Had the stock held steady or increased modestly, stock-based compensation expense would have been in the range of $600,000 to $700,000 resulting in net income in the range of $1.3 million to $1.4 million, still a significant level of profitability for our first profitable quarter.

 

I would now like to turn to the balance sheet and cash flows. As of March 31st, we had $89.3 million in cash, cash equivalents and investments, down from $92 million at December 31st, using $2.7 million in cash in the quarter, which was directly attributable to an increase in accounts receivable.

 

We ended the quarter was $10.7 million in accounts receivables, up from $7.2 million at the end of 2004. Days sales outstanding were 46 days compared with 34 at the end of the year. As we mentioned in our last conference call, we expect days sales outstanding to move up from our historical levels of 31 days to 34 days, as one, we expand internationally and two, as our per procedure revenues, which have longer credit terms, increase as a percentage of our sales. Going forward, we look for days sales outstanding to run higher than our historical levels but below what we saw in this first quarter.

 

Inventories were $9.1 million at quarter’s end, up slightly from $8.9 million at December 31st, turning at about our historical level.

 

Because our operations are typically not capital intensive, cash flow generations should quickly follow profitability for us.
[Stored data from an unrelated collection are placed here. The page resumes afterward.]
-- ==== Sys2Proof/Tests/Slice0.lean ====
section
/-! SUPPORT. Tests of the model's author. Expected values come from the spec: the encodings of rules R82 and R99, the vectors
V2 to V15 of 95_test_vectors.md, the examples of rule R241; `witness_…` theorems show inputs that meet the hypotheses of the
obligations. -/

namespace Sys2Proof.Tests
open Machine

/-! ## Helpers -/

/-- A chain of `n` devices right after reset, all parameters at their defaults. -/
def chain (n : Nat) : State := State.resetWith (paramsFor n)

/-- The text `T9` of vector V8, `'1'` to `'9'`. -/
def t9 : List (Nat × Slot) := (List.range 9).map fun k => (k, { ch := BitVec.ofNat 8 (0x31 + k), dp := false })

/-- One device, `T9` loaded, length `len`. -/
def withT9 (len : Byte) : State := { chain 1 with tbuf := t9, tlen := len }

/-- The state after an instruction, if there is one. -/
def after (i : Instr) (s : State) : Option State :=
  match exec i s with
  | .next t => some t
  | .fault _ => none
  | .refused _ => none

/-- The command a word stands for, run in a state. -/
def run (w : CommandWord) (s : State) : Option State := after (decodeCommand w) s

/-- The coarse trace after a command. -/
def seen (w : CommandWord) (s : State) : Option (List CoarseEvent) := (run w s).map State.coarseTrace

/-- The shadow bank after a command. -/
def shadowAfter (w : CommandWord) (s : State) : Option (List Byte) := (run w s).map (·.shadow)

/-- The commits of one frame each. -/
def commits (fs : List WireFrame) : List CoarseEvent := fs.map fun f => .commit [f]

/-- The next state of a step. -/
def next (s : State) : Option State :=
  match step s with
  | .next t => some t
  | .fault _ => none
  | .refused _ => none

/-! ## Well-formedness: an ill-formed term for each check -/

theorem test_illformed_shutdn_addr : Instr.wf (.shutdn 16 true) = false := by decide
theorem test_illformed_scanlim_addr : Instr.wf (.scanlim 16 1) = false := by decide
theorem test_illformed_scanlim_limit : Instr.wf (.scanlim 0 256) = false := by decide
theorem test_illformed_intens_addr : Instr.wf (.intens 16 0) = false := by decide
theorem test_illformed_intens_level : Instr.wf (.intens 0 256) = false := by decide
theorem test_illformed_clear_addr : Instr.wf (.clear 16) = false := by decide
theorem test_illformed_setdigit_addr : Instr.wf (.setdigit 16 0 0 false) = false := by decide
theorem test_illformed_setdigit_pos : Instr.wf (.setdigit 0 256 0 false) = false := by decide
theorem test_illformed_setdigit_val : Instr.wf (.setdigit 0 0 256 false) = false := by decide
theorem test_illformed_setchar_addr : Instr.wf (.setchar 16 0 0x41 false) = false := by decide
theorem test_illformed_setchar_pos : Instr.wf (.setchar 0 256 0x41 false) = false := by decide
theorem test_illformed_init_addr : Instr.wf (.init 16) = false := by decide
theorem test_illformed_rdshadow_addr : Instr.wf (.rdshadow 16 0) = false := by decide
theorem test_illformed_rdshadow_pos : Instr.wf (.rdshadow 0 256) = false := by decide
theorem test_illformed_txtwr_idx : Instr.wf (.txtwr 256 0x41 false) = false := by decide
theorem test_illformed_txtlen_len : Instr.wf (.txtlen 256) = false := by decide
theorem test_illformed_frame_addr : Instr.wf (.frame 16 0) = false := by decide
theorem test_illformed_frame_off : Instr.wf (.frame 0 256) = false := by decide
theorem test_illformed_render_addr : Instr.wf (.render 16 0) = false := by decide
theorem test_wellformed_largest : Instr.wf (.setdigit 15 255 255 true) = true := by decide

/-! ## Decoding: words written out from the encodings of rules R82 and R99, every field different -/

theorem test_decode_devcnt : decodeTableWord 32 0b00010000000000000000000000000000 = some (.devcnt) := by decide
theorem test_decode_shutdn : decodeTableWord 32 0b00100101000000000000000000000001 = some (.shutdn 5 true) := by decide
theorem test_decode_scanlim : decodeTableWord 32 0b00111001000000000000011100000000 = some (.scanlim 9 7) := by decide
theorem test_decode_intens : decodeTableWord 32 0b01000011000000000000110100000000 = some (.intens 3 13) := by decide
theorem test_decode_clear : decodeTableWord 32 0b01011010000000000000000000000000 = some (.clear 10) := by decide
theorem test_decode_setdigit : decodeTableWord 32 0b01100001000001100000110000000001 = some (.setdigit 1 6 12 true) := by decide
theorem test_decode_setchar : decodeTableWord 32 0b01110010000001010100100000000001 = some (.setchar 2 5 0x48 true) := by decide
theorem test_decode_init : decodeTableWord 32 0b10001100000000000000000000000000 = some (.init 12) := by decide
theorem test_decode_rdshadow : decodeTableWord 32 0b10010110000000110000000000000000 = some (.rdshadow 6 3) := by decide
theorem test_decode_txtwr : decodeTableWord 32 0b10100000000111100100000100000001 = some (.txtwr 30 0x41 true) := by decide
theorem test_decode_txtlen : decodeTableWord 32 0b10110000000111110000000000000000 = some (.txtlen 31) := by decide
theorem test_decode_frame : decodeTableWord 32 0b11000111111111110000000000000000 = some (.frame 7 255) := by decide
theorem test_decode_render : decodeTableWord 32 0b11010100000000010000001000000011 = some (.render 4 0x010203) := by decide
theorem test_decode_reserved0 : decodeTableWord 32 0b00000000000000000000000000000000 = some (.reserved0) := by decide
theorem test_decode_reservedE : decodeTableWord 32 0b11101111111111111111111111111111 = some (.reservedE) := by decide
theorem test_decode_reservedF : decodeTableWord 32 0b11110001001000110100010101100111 = some (.reservedF) := by decide
theorem test_decode_wNoop : decodeTableWord 16 0b0000000000000000 = some .wNoop := by decide
theorem test_decode_wDigit0 : decodeTableWord 16 0b0000000110100101 = some (.wDigit0 0xA5) := by decide
theorem test_decode_wDigit1 : decodeTableWord 16 0b0000001010100101 = some (.wDigit1 0xA5) := by decide
theorem test_decode_wDigit2 : decodeTableWord 16 0b0000001110100101 = some (.wDigit2 0xA5) := by decide
theorem test_decode_wDigit3 : decodeTableWord 16 0b0000010010100101 = some (.wDigit3 0xA5) := by decide
theorem test_decode_wDigit4 : decodeTableWord 16 0b0000010110100101 = some (.wDigit4 0xA5) := by decide
theorem test_decode_wDigit5 : decodeTableWord 16 0b0000011010100101 = some (.wDigit5 0xA5) := by decide
theorem test_decode_wDigit6 : decodeTableWord 16 0b0000011110100101 = some (.wDigit6 0xA5) := by decide
theorem test_decode_wDigit7 : decodeTableWord 16 0b0000100010100101 = some (.wDigit7 0xA5) := by decide
theorem test_decode_wDecodemode : decodeTableWord 16 0b0000100110100101 = some (.wDecodemode 0xA5) := by decide
theorem test_decode_wIntensity : decodeTableWord 16 0b0000101010100101 = some (.wIntensity 0xA5) := by decide
theorem test_decode_wScanlimit : decodeTableWord 16 0b0000101110100101 = some (.wScanlimit 0xA5) := by decide
theorem test_decode_wShutdown : decodeTableWord 16 0b0000110010100101 = some (.wShutdown 0xA5) := by decide
theorem test_decode_wDisplaytest : decodeTableWord 16 0b0000111110100101 = some (.wDisplaytest 0xA5) := by decide
/-- Opcodes outside rule R99's set, and opcode 0 with data, are no rows. -/
theorem test_decode_wire_rejects :
    decodeTableWord 16 0x0D00 = none ∧ decodeTableWord 16 0x0E00 = none ∧ decodeTableWord 16 0x1000 = none ∧
    decodeTableWord 16 0xFF00 = none ∧ decodeTableWord 16 0x0001 = none := by decide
However, I do want to remind you that we are planning to consolidate operations into a larger facility that will support our efforts to increase manufacturing capacity and once again, house all of our employees in one facility. Our move into a new space is scheduled for mid-year, so during the second quarter we expect to spend approximately $3.5 million for leasehold improvements, and build up inventories a bit in advance of the move. We expect inventories to return to normal levels by the end of the year and cash flow generation to commence in the second half of 2005.

 

I want to thank you very much for your time and attention, and I will now turn the call back over to Bob.

 

Bob Palmisano - IntraLase - President and CEO

 

Thank you, Shelley.

 

Turning to our expectations for the remainder of the year, we are affirming our full year guidance. We continue to assume an overall LASIK market growth in the area of 6% to 8%.

 

For 2005, in total, we continue to expect revenues will exceed $95 million, with laser sales the strongest in the second and fourth quarters. Average selling prices should continue to rise as larger portion of our customer base falls within the scope of our per procedure price increase that was initiated in July 2004, FS30s, with a higher list price commence shipment in the third quarter, and as a declining percentage of our customers qualify for high volume per procedure discounts.

 

Gross margin should steadily improve as disposables comprise a larger share of our revenue mix. These results will drive the bottom line, and we fully expect to be profitable in each quarter of 2005, and begin generating cash in the second half of the year.

 

We continue to look for net income in the range of $10 million to $12 million or from $0.33 to $0.37 per share on a diluted basis, with more than half that amount coming from the fourth quarter performance.

 

We do want to point out that we cannot predict the impact of non-cash stock-based compensation on reported earnings. So we are taking conservative view of this expense category for the remainder of the year. While we would note that increases in our stock based compensation expense reduce reported earnings per share, it also means IntraLase stock price has appreciated.

 

Now I turn to the operator to open lines so that we can take your questions.

 

QUESTION AND ANSWER

 

Operator

 

[Operators Instructions] Our first question comes from the line of David Maris of Banc of America, please proceed.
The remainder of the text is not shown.